Entries shown:
-- ==== Sys2Proof/Syntax.lean ====
section
/-! DEFINITION. The commands of the DV4800 block: one constructor of `Instr` per row of spec/opcode_table.json,
with the operands of the row. A row of the span instruction set (R153 to R199) names the tile whose sequencer issues
its next instruction; the instruction word itself is fetched from the tile's deck (R126, R153). -/

namespace Sys2Proof

/-- What the ECC check of a command's memory reads reports (R140 to R142, R320): nothing, a single-bit error that
was corrected on the named word, or an uncorrectable error in the named word. -/
inductive Ecc where
  | ok
  | corrected (word : Nat)
  | uncorrectable (word : Nat)
deriving DecidableEq, Repr

/-- One issue of a tile's sequencer: the tile, and what the deck's ECC reports of the words that the issue reads. -/
structure Fetch where
  tile : TileId
  ecc  : Ecc
deriving DecidableEq, Repr

/-- The width of a host access to a register, 4 B or 8 B (R13, R14). -/
inductive AccWidth where
  | w32
  | w64
deriving DecidableEq, Repr

/-- A ring: ring `r` of a function's context page (R479), or the device event ring (R484). -/
inductive RingId where
  | ctx (fn : Func) (vctx : VCtx) (r : BitVec 2)
  | device
deriving DecidableEq, Repr

/-- Who made a non-posted host request that came back with an error or not at all (R414, R470, R500). -/
inductive HostReq where
  | context (rec : RecNo)
  | bootRead
  | truMailbox
  | tollMailbox (fn : Func)
  | partitionImage
deriving DecidableEq, Repr

/-- The IEEE 802.1AE SecTAG of a frame, and what follows it: association number, packet number, the TCI bits, the explicit SCI, and the
encrypted text with its ICV (R399, R401). -/
structure SecTag where
  an    : BitVec 2
  pn    : BitVec 64
  es    : Bool
  sc    : Bool
  scb   : Bool
  e     : Bool
  c     : Bool
  sci   : BitVec 64
  secured : List Byte
deriving DecidableEq, Repr

/-- A frame on a regatta port: the outer headers that the device checks or writes (R346, R395, R396) and the causeway
header and payload (R350). `body` is header bytes 32 to 59, `udpPort` the UDP destination port, `ttl` the IPv4 time to live or the IPv6
hop limit. The fields of a MACsec frame are those of its text before encryption, which `sec` carries encrypted. -/
structure Frame where
  dstMac    : BitVec 48
  srcMac    : BitVec 48
  vlan      : Option (BitVec 12)
  encap     : BitVec 2
  etherType : BitVec 16
  udpPort   : BitVec 16
  udpSrc    : BitVec 16
  udpSum    : BitVec 16
  srcIp     : BitVec 128
  dstIp     : BitVec 128
  dscp      : BitVec 6
  ecn       : BitVec 2
  ttl       : BitVec 8
  ipId      : BitVec 16
  ipDf      : Bool
  flowLabel : BitVec 20
  size      : Nat
  fcsOk     : Bool
  sec       : Option SecTag
  ver       : BitVec 4
  type      : BitVec 4
  flags     : BitVec 8
  payLen    : BitVec 16
  flow      : BitVec 32
  seq       : BitVec 32
  handle    : BitVec 32
  offset    : BitVec 64
  total     : BitVec 64
  body      : List Byte
  payload   : List Byte
  crc       : BitVec 32
deriving DecidableEq, Repr

/-- A field of PCIe configuration space that changes the device's behaviour (R473, R485, R498, R470). -/
inductive CfgField where
  | busMaster (on : Bool)
  | memorySpace (on : Bool)
  | msixEnable (on : Bool)
  | msixMask (on : Bool)
  | vfEnable (on : Bool)
  | numVFs (n : BitVec 16)
  | ariHierarchy (on : Bool)
  | completionTimeout (code : BitVec 4)
  | powerState (d3hot : Bool)
deriving DecidableEq, Repr

/-- What makes a PCIe conventional reset (R562). -/
inductive ConvReset where
  | perstLow
  | hotReset
  | linkLost
  | pcieRefLost
deriving DecidableEq, Repr

/-- What makes the module power down (R559). -/
inductive PowerLoss where
  | pwrEnFalls
  | inputBelow38
deriving DecidableEq, Repr

/-- One attempt of the ROM to read the FRU EEPROM: the bus busy or arbitration lost, or the 256 bytes read (R581). -/
inductive FruRead where
  | busy
  | data (bytes : List Byte)
deriving DecidableEq, Repr

/-- The commands of the block, in the order of spec/opcode_table.json. -/
inductive Instr where
  | registerWrite (fn : Func) (off : BitVec 26) (width : AccWidth) (value : Word64) (be : BitVec 8)
  | nop (f : Fetch)
  | jmp (f : Fetch)
  | br (f : Fetch)
  | loop (f : Fetch)
  | wait (f : Fetch)
  | endTask (f : Fetch)
  | taskEnd (t : TileId)
  | li (f : Fetch)
  | lih (f : Fetch)
  | add (f : Fetch)
  | sub (f : Fetch)
  | and (f : Fetch)
  | or (f : Fetch)
  | xor (f : Fetch)
  | shl (f : Fetch)
  | shr (f : Fetch)
  | mul (f : Fetch)
  | ldw (f : Fetch)
  | ldd (f : Fetch)
  | stw (f : Fetch)
  | std (f : Fetch)
  | movda (f : Fetch)
  | movad (f : Fetch)
  | aclr (f : Fetch)
  | mmcfg (f : Fetch)
  | matmul (f : Fetch)
  | scull (f : Fetch)
  | scorr (f : Fetch)
  | stageOperands (t : TileId) (ecc : Ecc)
  | stagingDone (t : TileId) (range : BitVec 2)
  | passIssue (t : TileId)
  | passDrain (t : TileId)
  | scullResultsWritten (t : TileId)
  | vadd (f : Fetch)
  | vsub (f : Fetch)
  | vmul (f : Fetch)
  | vfma (f : Fetch)
  | vmax (f : Fetch)
  | vmin (f : Fetch)
  | vcmp (f : Fetch)
  | vcvt (f : Fetch)
  | vfunc (f : Fetch)
  | vred (f : Fetch)
  | vld (f : Fetch)
  | vst (f : Fetch)
  | vlda (f : Fetch)
  | vsta (f : Fetch)
  | ocfg (f : Fetch)
  | cvt (f : Fetch)
  | cvts (f : Fetch)
  | conversionDone (t : TileId)
  | hstend (f : Fetch)
  | flagrd (f : Fetch)
  | flagclr (f : Fetch)
  | dma (f : Fetch)
  | pgather (f : Fetch)
  | pscatter (f : Fetch)
  | slidePageRunahead (x : Nat) (ecc : Ecc)
  | slidePageDemand (x : Nat) (ecc : Ecc)
  | dmaTransferDone (x : Nat)
  | fetch (f : Fetch)
  | put (f : Fetch)
  | trestleSub (f : Fetch)
  | mcast (f : Fetch)
  | trestleTransferDone (x : Nat)
  | bufferFillDone (p : PartId) (buf : BitVec 16) (ecc : Ecc)
  | multicastDeliveryDone (p : PartId) (buf : BitVec 16) (t : TileId)
  | holderRelease (p : PartId) (buf : BitVec 16) (t : TileId)
  | remoteRead (x : Nat) (ecc : Ecc)
  | remoteWrite (x : Nat)
  | sbwait (f : Fetch)
  | sbdrain (f : Fetch)
  | sbcount (f : Fetch)
  | report (f : Fetch)
  | savePoint (f : Fetch)
  | holdWindowEnd (p : PartId)
  | eccWriteBack (t : TileId) (word : BitVec 18)
  | unitOff (t : TileId) (u : BitVec 4)
  | unitWakeDone (t : TileId) (u : BitVec 4)
  | taskIntake (p : PartId)
  | intakeResume (p : PartId)
  | taskPop (t : TileId)
  | taskSteal (t : TileId)
  | taskStart (t : TileId)
  | completionRecordWritten (t : TileId)
  | taskWatchdogExpiry (t : TileId)
  | modelRegister (fn : Func) (vctx : VCtx)
  | modelUnregister (fn : Func) (vctx : VCtx)
  | seqAdd (fn : Func) (vctx : VCtx)
  | seqAppend (fn : Func) (vctx : VCtx)
  | seqPark (fn : Func) (vctx : VCtx)
  | seqResume (fn : Func) (vctx : VCtx)
  | seqCancel (fn : Func) (vctx : VCtx)
  | seqRetire (fn : Func) (vctx : VCtx)
  | stepPolicy (fn : Func) (vctx : VCtx)
  | prefixLookup (fn : Func) (vctx : VCtx)
  | fence (fn : Func) (vctx : VCtx)
  | stepBuild (p : PartId)
  | stepDeliveryStart (p : PartId)
  | resultBatchWritten (p : PartId)
  | deadlinePass (slot : SlotNo)
  | coxVfwinWrite (n : Func) (value : Word64)
  | coxSlotSelWrite (value : Word64)
  | keystoneLookup (slot : SlotNo)
  | keystoneInsert (slot : SlotNo)
  | keyFlush (value : Word32)
  | keystoneFlush (p : PartId)
  | ttlSweep (stack : StackId)
  | expiryReport (slot : SlotNo)
  | frameZero (frame : BitVec 20)
  | pierCrcRetry (stack : StackId)
  | pierLinkRetrain (stack : StackId)
  | pierRefresh (stack : StackId) (die : BitVec 4) (above85 : Bool)
  | flowCreate (x : Nat) (stripe : Nat)
  | chunkSend (flow : BitVec 15) (ecc : Ecc)
  | ackFrameArrival (lport : Nat) (frame : Frame)
  | dataFrameArrival (lport : Nat) (frame : Frame)
  | abortFrameArrival (lport : Nat) (frame : Frame)
  | requestFrameArrival (lport : Nat) (frame : Frame)
  | frameDiscard (lport : Nat) (frame : Frame)
  | ackTimerExpiry (flow : BitVec 15)
  | rtoExpiry (flow : BitVec 15)
  | requestRetransmit (flow : BitVec 15)
  | flowTimeout (flow : BitVec 15)
  | rateIncrease (flow : BitVec 15)
  | map (fn : Func) (value : Word64)
  | unmap (fn : Func) (value : Word64)
  | commitEnd (fn : Func)
  | xltCtxTblWrite (c : CtxNo) (value : Word64)
  | pcieErrorCompletion (req : HostReq)
  | pcieCompletionTimeout (req : HostReq)
  | teardownStart (rec : RecNo)
  | teardownDone (rec : RecNo)
  | sliceEnd (p : PartId)
  | graceExpiry (p : PartId)
  | preemptSaveDone (p : PartId)
  | contextSwitch (p : PartId)
  | nonpreemptOverrun (rec : RecNo)
  | swapOutDone (rec : RecNo)
  | swapInDone (rec : RecNo)
  | create (fn : Func)
  | destroy (fn : Func)
  | arm (fn : Func)
  | setClass (fn : Func)
  | pmgCtxSelWrite (fn : Func) (value : Word64)
  | partitionReset (value : Word32)
  | regulatorPeriod
  | commandDoorbell (fn : Func) (vctx : VCtx) (value : Word64)
  | ringConsWrite (r : RingId) (value : Word64)
  | ringEnable (r : RingId) (value : Word64)
  | msixModerationExpiry (r : RingId)
  | vfFlr (fn : Func)
  | pfFlr
  | pcieConventionalReset (cause : ConvReset)
  | romInit (selfTest : Bool) (fru : FruRead)
  | fruEepromRetry (fru : FruRead)
  | load
  | firmwareImageLoaded (readBack : Bool)
  | pierBringupDone (codes : BitVec 16)
  | structureImageApply
  | loadSi
  | bootReady
  | quiesceSet
  | quiesceClear
  | partitionReload (value : Word32)
  | partitionReloadApply
  | getIdentity
  | attest
  | challenge
  | challengeLapse
  | debugUnlock (inPlace rollover : Bool)
  | otpOwner (readBack : Bool)
  | otpSvn (readBack : Bool)
  | otpLifecycle (readBack : Bool)
  | tollPowerOn (selfTest : Bool)
  | tapStep (p : PartId)
  | tapEgress
  | tapIngress
  | tapRegister (model : BitVec 14)
  | tapOtpState
  | tapAccumulatorSend (acc : BitVec 6) (crcOk : Bool)
  | getKey (fn : Func)
  | tollReport (fn : Func)
  | tollChallenge (fn : Func)
  | tollChallengeLapse
  | timeToken (fn : Func)
  | refurbReset (fn : Func)
  | ledgerWrite
  | poweredSecond
  | msecCtrlWrite (lport : Nat) (value : Word64)
  | saSlotWrite (lport : Nat) (sa : BitVec 2) (reg : BitVec 3) (value : Word64)
  | portAnDone (lport : Nat) (ok : Bool)
  | portTrainingDone (lport : Nat)
  | portAligned (lport : Nat)
  | portStateTimeout (lport : Nat)
  | portFailedHoldEnd (lport : Nat)
  | portLinkDown (lport : Nat)
  | portReferenceLoss
  | portReferenceReturn
  | systemReferenceLoss
  | powerSample (watts : Nat)
  | powerControlLoop
  | supplyRampDone (reach : ReachId)
  | pwrCapChange (level : BitVec 3)
  | pwrCapInForce
  | inrushDone
  | pwrEnRise
  | pwrGoodRise
  | powerDown (cause : PowerLoss)
  | resetNAssert (longEnough : Bool)
  | resetNRise
  | perstNRise
  | thermalTrip
  | stackLinkRetrainDone (stack : StackId) (ok : Bool)
  | configSpaceWrite (fn : Func) (field : CfgField)
deriving DecidableEq, Repr

end Sys2Proof
end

Description of the task:
Send back exactly, with nothing added, the lines from the first line of the material above through the line holding "its next instruction;"; both ends are included.

Reply to the exercise:
-- ==== Sys2Proof/Syntax.lean ====
section
/-! DEFINITION. The commands of the DV4800 block: one constructor of `Instr` per row of spec/opcode_table.json,
with the operands of the row. A row of the span instruction set (R153 to R199) names the tile whose sequencer issues
its next instruction; the instruction word itself is fetched from the tile's deck (R126, R153). -/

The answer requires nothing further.